Мери сидела в углу вагона, некрасивая, с капризным выражением лица. Ей нечего было читать, не на что было смотреть, и она сидела, сложив на коленях свои маленькие руки в черных перчатках. Благодаря черному платью она казалась еще желтее, чем всегда, и ее редкие светлые волосы торчали из-под черной креповой шляпки.
«Никогда в жизни не видывала ребенка с таким капризным видом», — подумала миссис Медлок. Она никогда не видела ребенка, который сидел бы так неподвижно, ничего не делая. Наконец ей надоело смотреть на Мери, и она заговорила быстро и резко.
— По-моему, надо тебе рассказать кое-что о том, куда ты едешь, — сказала она. — Знаешь ты что-нибудь о своем дяде?
— Нет, — сказала Мери.
— Ты никогда не слышала, что твои родители говорили о нем?
— Нет, — сказала Мери, нахмурившись. Она нахмурилась потому, что вспомнила, что ее отец и мать никогда не говорили с ней о чем-нибудь определенном и никогда ни о чем ей не рассказывали.
— Гм… гм… — проворчала миссис Медлок, пристально глядя на странное бесстрастное личико. Она несколько секунд молчала, но потом снова заговорила.
— Надо тебе все-таки кое-что рассказать, чтобы тебя подготовить. Ты едешь в очень странное место.
Мери ничего не сказала, и ее явное равнодушие несколько озадачило миссис Медлок, но, передохнув, она стала продолжать:
— Нечего сказать, поместье громадное, но мрачное, и мистер Крэвен очень гордится им… по-своему. Дом был выстроен шестьсот лет тому назад, на краю степи, и в нем почти сто комнат, хотя большинство из них заперты. А в них и картины, и красивая старинная мебель, и всякие другие вещи… и все это стоит там целые века; вокруг дома громадный парк, и сады, и деревья, ветви которых достают до земли. — Она остановилась и опять вздохнула. — А больше ничего, — неожиданно закончила она.

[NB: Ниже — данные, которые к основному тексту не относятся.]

/-- The ranges are not about the fields that are placed. -/
theorem frameLegal_withPlaced (P : Params) (C R : FrameConfig) :
    frameLegal P (C.withPlaced R) = frameLegal P C := rfl

theorem frameLegal_beginFrame (s : State) : frameLegal s.params (beginFrame s).frame = true := by
  by_cases hnormal : s.config.displayMode = .normal
  · rw [beginFrame_frame_of_normal hnormal, frameLegal_withPlaced]
    exact frameLegal_withGeometry (frameLegal_decodeRegs _ _) _
  · obtain ⟨-, -, hdecode, -⟩ := captured_samples s
    rw [beginFrame_eq, if_neg hnormal, fastBegin_frame, frameLegal_withFastSize, hdecode]
    exact frameLegal_decodeRegs s.params s.slots

/-! ### The configuration after the placing -/

/-- The fields that are placed, each from the geometry (R199 to R203). -/
theorem placeFrame_frame (s : State) :
    (placeFrame s).frame = { s.frame with
      vactive := if s.frame.serrate then activeCount s.params s.frame else activeCount s.params s.frame / 2
      validh := decide (0 < s.frame.hres) && decide (0 < s.frame.vres) && decide (s.frame.hStart < s.params.maxW)
      field := s.frame.serrate && s.pipe.lowerField
      marginLo := if s.frame.hStartClamped then 0 else s.params.hblankMarginL
      marginHi := if s.frame.hresClamped then s.frame.hres else s.frame.hres - s.params.hblankMarginR } := by
  simp only [placeFrame, warnDropped, State.withFrame_frame, State.withFrame_params, warnTimes_frame, warnTimes_params,
    resolveMargins, resolveField, resolveValid, resolveActive, shiftRight_one_eq_div_two]

theorem finishBegin_frame (s : State) : (finishBegin s).frame = s.frame := by
  have hblank : (blankFrame s).frame = s.frame := by unfold blankFrame; split <;> rfl
  rcases finishBegin_cases s with ⟨-, -, e⟩ | ⟨-, -, e⟩ | ⟨-, e⟩ <;> rw [e]
  · rfl
  · rw [dispatch_frame, hblank]
  · rw [dispatch_frame]; rfl

/-- After a normal `begin_frame` from a configuration with no active lines, they lie in their range. -/
theorem normalBegin_vactive {s : State} (h : s.frame.vactive = 0) :
    0 ≤ (normalBegin s).frame.vactive ∧ (normalBegin s).frame.vactive ≤ s.params.maxH := by
  have hgeometry : (resolveGeometry s).frame.vactive = 0 := by rw [resolveGeometry_frame]; exact h
  have hparams := (resolveGeometry_keeps s).params
  rcases normalBegin_cases s with ⟨-, e⟩ | ⟨-, -, e⟩ | ⟨hle, h0, e⟩ <;> rw [e]
  · simp [hgeometry]
  · simp [hgeometry]
  · rw [finishBegin_frame, placeFrame_frame, hparams]
    simp only
    split <;> omega

/-- After `begin_frame` the active lines lie in their range. -/
theorem beginFrame_vactive (s : State) :
    0 ≤ (beginFrame s).frame.vactive ∧ (beginFrame s).frame.vactive ≤ s.params.maxH := by
  obtain ⟨-, -, hdecode, -⟩ := captured_samples s
  have hzero : (captured s).frame.vactive = 0 := by rw [hdecode]; rfl
  rw [beginFrame_eq, ← (captured_keeps s).params]
  split
  · exact normalBegin_vactive hzero
  · rw [fastBegin_frame]; simp [hzero]

/-! ### `S` -/

theorem fastBegin_pipe (s : State) : (fastBegin s).pipe = s.pipe := by
  have hheight (u : State) : (clampFastHeight u).pipe = u.pipe := by unfold clampFastHeight; split <;> rfl
  have hwidth (u : State) : (clampFastWidth u).pipe = u.pipe := by unfold clampFastWidth; split <;> rfl
  rcases fastBegin_cases s with ⟨code, -, e⟩ | e <;> rw [e]
  · rfl
  · rw [dispatch_pipe, State.withOut_pipe, hheight, hwidth, State.withFrame_pipe]

/-- `S` after `begin_frame`, but for the mode, the blank mark and the fades: sequenced or as before. -/
theorem beginFrame_pipe_cases (s : State) :
    (∃ valid C q, frameLegal s.params C = true ∧
      (beginFrame s).pipe = (sequenceFields valid C s.pipe).withBlanking q) ∨
    ∃ q, (beginFrame s).pipe = s.pipe.withBlanking q := by
  by_cases hnormal : s.config.displayMode = .normal
  · exact .inl ⟨_, _, _, frameLegal_decodeRegs s.params s.slots, beginFrame_pipe_of_normal hnormal⟩
  · refine .inr ⟨(captured s).pipe, ?_⟩
    rw [beginFrame_eq, if_neg hnormal, fastBegin_pipe]
    exact captured_pipe s

/-! ### The log -/

theorem captured_log (s : State) :
    (captured s).log = s.log ++ if (decodeRegs s.params s.slots).fmt = .reserved then [.w1] else [] := by
  have hlatch (mode : DisplayMode) (u : State) : (latchMode mode u).log = u.log := by unfold latchMode; split <;> rfl
  have hdecode : (captureAndDecode (startFrameStep s)).log =
      s.log ++ if (decodeRegs s.params s.slots).fmt = .reserved then [.w1] else [] := by
    change (warnReserved (((startFrameStep s).withReg s.slots).withFrame (decodeRegs s.params s.slots))).log = _
    rw [warnReserved, State.withFrame_frame, apply_ite State.log]
    split
    next => rfl
    next => exact (List.append_nil _).symm
  rw [captured, hlatch, hdecode]

theorem clampWidth_log (s : State) :
    (clampWidth s).log = s.log ++ if (clampWidth s).frame.hresClamped then [.w2] else [] := by
  unfold clampWidth
  split <;> simp

theorem clampHeight_log (s : State) :
    (clampHeight s).log =
      s.log ++ if (s.params.maxH : Int) < s.frame.vStart + s.frame.vres then [.w3] else [] := by
  unfold clampHeight
  split
  next => simp
  next => simp

/-- The geometry warns of a width cut and of a height cut, in this order (R195, R196). -/
theorem resolveGeometry_log (s : State) :
    (resolveGeometry s).log = s.log ++ (if (resolveGeometry s).frame.hresClamped then [.w2] else []) ++
      (if (s.params.maxH : Int) < (resolveGeometry s).frame.vStart + ((s.frame.veRaw : Int) - s.frame.vsRaw) / 2
        then [.w3] else []) := by
  simp only [resolveGeometry, clampHeight_log, clampWidth_log, clampHeight_frame, clampWidth_frame, clampWidth_params,
    State.withFrame_frame, State.withFrame_params, sequenceInterlace_frame, sequenceInterlace_params,
    resolveVerticalStart_eq, clampHorizontalStart_eq, resolveSize, resolveStandard, shiftRight_one_eq_div_two]
  rfl

/-- The dropped scanlines do not depend on the margins. -/
theorem droppedCount_resolveMargins (P Q : Params) (C : FrameConfig) :
    droppedCount P (resolveMargins Q C) = droppedCount P C := rfl

theorem placeFrame_log (s : State) :
    (placeFrame s).log = s.log ++ List.replicate (droppedCount s.params (placeFrame s).frame) .w4 := by
  simp only [placeFrame, warnDropped, State.withFrame_log, State.withFrame_frame, State.withFrame_params, warnTimes_log,
    warnTimes_frame, warnTimes_params, droppedCount_resolveMargins]

theorem finishBegin_log (s : State) : (finishBegin s).log = s.log := by
  have hblank : (blankFrame s).log = s.log := by unfold blankFrame; split <;> rfl
  rcases finishBegin_cases s with ⟨-, -, e⟩ | ⟨-, -, e⟩ | ⟨-, e⟩ <;> rw [e]
  · rfl
  · rw [dispatch_log, hblank]
  · rw [dispatch_log]; rfl

/-- A fast size that is cut is warned of, the width first (R382). -/
theorem clampFast_log (s : State) :
    (clampFastHeight (clampFastWidth s)).log = s.log ++
      (if (s.params.maxW : Int) < s.frame.hresRaw then [.w5] else []) ++
      (if (s.params.maxH : Int) < s.frame.vresRaw then [.w5] else []) := by
  unfold clampFastHeight clampFastWidth
  by_cases hwide : s.frame.hresRaw > s.params.maxW <;> by_cases htall : s.frame.vresRaw > s.params.maxH <;>
    simp [hwide, htall]

/-- The log only grows along the normal path. -/
theorem normalBegin_log_prefix (s : State) : s.log <+: (normalBegin s).log := by
  have hgeometry : s.log <+: (resolveGeometry s).log := by
    rw [resolveGeometry_log, List.append_assoc]; exact List.prefix_append _ _
  rcases normalBegin_cases s with ⟨-, e⟩ | ⟨-, -, e⟩ | ⟨-, -, e⟩ <;> rw [e]
  · exact hgeometry
  · exact hgeometry
  · rw [finishBegin_log, placeFrame_log]
    exact hgeometry.trans (List.prefix_append _ _)

/-- The log only grows along the fast path. -/
theorem fastBegin_log_prefix (s : State) : s.log <+: (fastBegin s).log := by
  rcases fastBegin_cases s with ⟨code, -, e⟩ | e <;> rw [e]
  · exact List.prefix_rfl
  · rw [dispatch_log, State.withOut_log, clampFast_log, List.append_assoc]
    exact List.prefix_append _ _

/-- The log only grows in `begin_frame`. -/
theorem beginFrame_log_prefix (s : State) : s.log <+: (beginFrame s).log := by
  have hcaptured : s.log <+: (captured s).log := by rw [captured_log]; exact List.prefix_append _ _
  rw [beginFrame_eq]
  split
  · exact hcaptured.trans (normalBegin_log_prefix _)
  · exact hcaptured.trans (fastBegin_log_prefix _)

end Sys2Proof.Machine
end

section
/-! PROOFS. The invariants of the machine: each is kept by a host store, by every kind of operation and so by every step. -/

namespace Sys2Proof.Machine

/-! ### What the kinds of operation keep -/

section
variable {s t : State} {i : Instr}

theorem PixelOnly.params (h : PixelOnly s t) : t.params = s.params := by rw [h]; rfl
theorem PixelOnly.requests (h : PixelOnly s t) : t.requests = s.requests := by rw [h]; rfl
theorem PixelOnly.slots (h : PixelOnly s t) : t.slots = s.slots := by rw [h]; rfl
theorem PixelOnly.config (h : PixelOnly s t) : t.config = s.config := by rw [h]; rfl
theorem PixelOnly.workerFailures (h : PixelOnly s t) : t.workerFailures = s.workerFailures := by rw [h]; rfl
theorem PixelOnly.memory (h : PixelOnly s t) : t.memory = s.memory := by rw [h]; rfl
theorem PixelOnly.sampled (h : PixelOnly s t) : t.sampled = s.sampled := by rw [h]; rfl
theorem PixelOnly.reg (h : PixelOnly s t) : t.reg = s.reg := by rw [h]; rfl
theorem PixelOnly.frame (h : PixelOnly s t) : t.frame = s.frame := by rw [h]; rfl
theorem PixelOnly.pipe (h : PixelOnly s t) : t.pipe = s.pipe := by rw [h]; rfl
theorem PixelOnly.log (h : PixelOnly s t) : t.log = s.log := by rw [h]; rfl
theorem PixelOnly.fatal (h : PixelOnly s t) : t.fatal = s.fatal := by rw [h]; rfl
theorem PixelOnly.presented (h : PixelOnly s t) : t.presented = s.presented := by rw [h]; rfl
theorem PixelOnly.handedOver (h : PixelOnly s t) : t.handedOver = s.handedOver := by rw [h]; rfl
theorem PixelOnly.draws (h : PixelOnly s t) : t.draws = s.draws := by rw [h]; rfl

Мери невольно начала прислушиваться. Все это было так не похоже на Индию, а все новое всегда привлекало ее. Но она не намеревалась показывать, что ее это интересует. Это была одна из ее несчастных, неприятных привычек.
Она сидела молча.
— Ну, что ты думаешь обо всем этом? — спросила миссис Медлок.
— Ничего, — ответила она. — Я ничего не знаю про такие места.
Это заставило миссис Медлок рассмеяться коротким смешком.
— Да ты похожа на старуху, — сказала она. — Разве тебя это не беспокоит?
— Это все равно, беспокоит или нет, — ответила Мери.
— Ну ты, пожалуй, права, — сказала миссис Медлок, — это все равно. Почему именно тебя надо держать в Миссельтуэйт-Мэноре, я не знаю, разве только потому, что это удобнее всего. Он не будет тобой очень заниматься, это-то верно, он никогда и никем не занимается.
Она вдруг остановилась, как будто вовремя вспомнив о чем-то.
— У него спина кривая, — сказала она. — Это его испортило. Он был угрюмый человек и не пользовался ни своими деньгами, ни своим поместьем, пока не женился.
Взгляд Мери остановился на ней, несмотря на все ее намерения не выказывать интереса. Она никогда не думала, что горбун может жениться, и была несколько удивлена. Миссис Медлок заметила это, и так как она была очень болтлива, то продолжала с большим оживлением. Во всяком случае, это был способ убить время.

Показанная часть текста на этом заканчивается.